Exercise goal: Give the number of lines below that contain "Machine", with no other output.

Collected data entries
-- ==== Sys2Proof/Laws/Advance.lean ====
section
/-! SUPPORT. `AdvanceTimer` said once: what advancing does to a chip as plain data, and that the block takes the advanced chip in the
place of the old one, whose output can only rise. -/

namespace Sys2Proof.Machine

/-- The block with one chip replaced by one whose interrupt output is up wherever the old one's was: the output's rise requests the
chip's source (R330). -/
def State.putChip (s : State) (k : ChipId) (c : TimerChip) : State :=
  if c.line && !(s.chip k).line then (s.setChip k c).requestIrq k.source else s.setChip k c

/-- `AdvanceTimer` on one timer of a chip: its counter, its start bit and its flag bit, raised when it underflows (R322). -/
def TimerChip.advanceOne (c : TimerChip) (t : TimerId) (n : Nat) : TimerChip :=
  let r := (c.timer t).advance n
  { c.setTimer t r.1 with icrFlags := if r.2 = 0 then c.icrFlags else c.icrFlags ||| t.flag }

/-- `AdvanceTimer` on a chip, the cascade with it (R322, R332). -/
def TimerChip.advance (c : TimerChip) (t : TimerId) (n : Nat) : TimerChip :=
  match t with
  | .a =>
    if (c.ta.advance n).2 ≠ 0 ∧ c.bCountsA = true then (c.advanceOne .a n).advanceOne .b (c.ta.advance n).2
    else c.advanceOne .a n
  | .b => c.advanceOne .b n

section
variable (s : State) (k : ChipId) (t : TimerId) (c d : TimerChip) (n m : Nat)

/-! The output under raised flags. -/

theorem line_or {c : TimerChip} (f : BitVec 5) (h : c.line = true) :
    TimerChip.line { c with icrFlags := c.icrFlags ||| f } = true := by
  unfold TimerChip.line at *
  simp only [bne_iff_ne, ne_eq] at *
  intro h0
  apply h
  rw [BitVec.eq_of_getLsbD_eq_iff] at h0 ⊢
  intro i hi
  have hi' := h0 i hi
  revert hi'
  simp only [BitVec.getLsbD_and, BitVec.getLsbD_or]
  cases c.icrFlags.getLsbD i <;> cases c.icrMask.getLsbD i <;> simp

theorem line_advanceOne (h : c.line = true) : (c.advanceOne t n).line = true := by
  unfold TimerChip.advanceOne
  simp only
  split
  · cases t <;> exact h
  · cases t <;> exact line_or (c := c) _ h

theorem line_advance (h : c.line = true) : (c.advance t n).line = true := by
  cases t with
  | b => exact line_advanceOne _ _ _ h
  | a =>
    unfold TimerChip.advance
    by_cases hf : (c.ta.advance n).2 ≠ 0 ∧ c.bCountsA = true
    · simp only [if_pos hf]; exact line_advanceOne _ _ _ (line_advanceOne _ _ _ h)
    · simp only [if_neg hf]; exact line_advanceOne _ _ _ h

/-! Putting chips. -/

@[simp] theorem chip_putChip : (s.putChip k c).chip k = c := by
  unfold State.putChip; split <;> simp

theorem chip_putChip_ne {j : ChipId} (h : j ≠ k) : (s.putChip k c).chip j = s.chip j := by
  unfold State.putChip; split <;> simp [setChip_chip_ne s c h]

/-- Raised flags are a put of the chip with them. -/
theorem setIcr_raise (f : BitVec 5) : s.setIcr k ((s.chip k).icrFlags ||| f) (s.chip k).icrMask =
    s.putChip k { s.chip k with icrFlags := (s.chip k).icrFlags ||| f } := by
  have h := line_or (c := s.chip k) f
  unfold State.setIcr State.putChip
  simp only
  generalize { s.chip k with icrFlags := (s.chip k).icrFlags ||| f } = d at *
  cases hc : (s.chip k).line <;> cases hd : d.line <;> simp_all

/-- Of two puts with a rising output the later one stands. -/
theorem putChip_putChip (h1 : (s.chip k).line = true → c.line = true) (h2 : c.line = true → d.line = true) :
    (s.putChip k c).putChip k d = s.putChip k d := by
  unfold State.putChip at *
  cases k <;> cases ha : (s.chip _).line <;> cases hb : c.line <;> cases hd : d.line <;>
    simp_all [State.setChip, State.chip, State.requestIrq, State.recomputeIrq, State.flag, statusGet]

theorem putChip_of_line (h : c.line = (s.chip k).line) : s.putChip k c = s.setChip k c := by
  unfold State.putChip; rw [h]; simp

theorem setTimer_put (tm : Timer) : s.setTimer k t tm = s.putChip k ((s.chip k).setTimer t tm) :=
  (putChip_of_line _ _ _ (by cases t <;> rfl)).symm

theorem advanceOne_put : (s.advanceOne k t n).1 = s.putChip k ((s.chip k).advanceOne t n) := by
  have hr : s.timer k t = (s.chip k).timer t := rfl
  unfold State.advanceOne TimerChip.advanceOne
  simp only [hr]
  by_cases h0 : (((s.chip k).timer t).advance n).2 = 0
  · simp only [if_pos h0, setTimer_put]; cases t <;> rfl
  · simp only [if_neg h0]
    rw [setIcr_raise, setTimer_put, chip_putChip, putChip_putChip]
    · cases t <;> rfl
    · intro h; cases t <;> exact h
    · exact line_or _

/-- What `AdvanceTimer` does, once for all: the advanced chip is put in the place of the old one. -/
theorem advanceTimer_put : s.advanceTimer k t n = s.putChip k ((s.chip k).advance t n) := by
  cases t with
  | b => exact advanceOne_put ..
  | a =>
    have hb : ((s.chip k).advanceOne .a n).bCountsA = (s.chip k).bCountsA := rfl
    unfold State.advanceTimer TimerChip.advance
    simp only [advanceOne_underflows, advanceOne_put, chip_putChip, hb]
    by_cases hf : ((s.timer k .a).advance n).2 ≠ 0 ∧ (s.chip k).bCountsA = true
    · have hf' : ((s.chip k).ta.advance n).2 ≠ 0 ∧ (s.chip k).bCountsA = true := hf
      rw [if_pos hf, if_pos hf']
      exact putChip_putChip _ _ _ _ (line_advanceOne _ _ _) (line_advanceOne _ _ _)
    · have hf' : ¬(((s.chip k).ta.advance n).2 ≠ 0 ∧ (s.chip k).bCountsA = true) := hf
      rw [if_neg hf, if_neg hf']

end

end Sys2Proof.Machine
end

Result: 2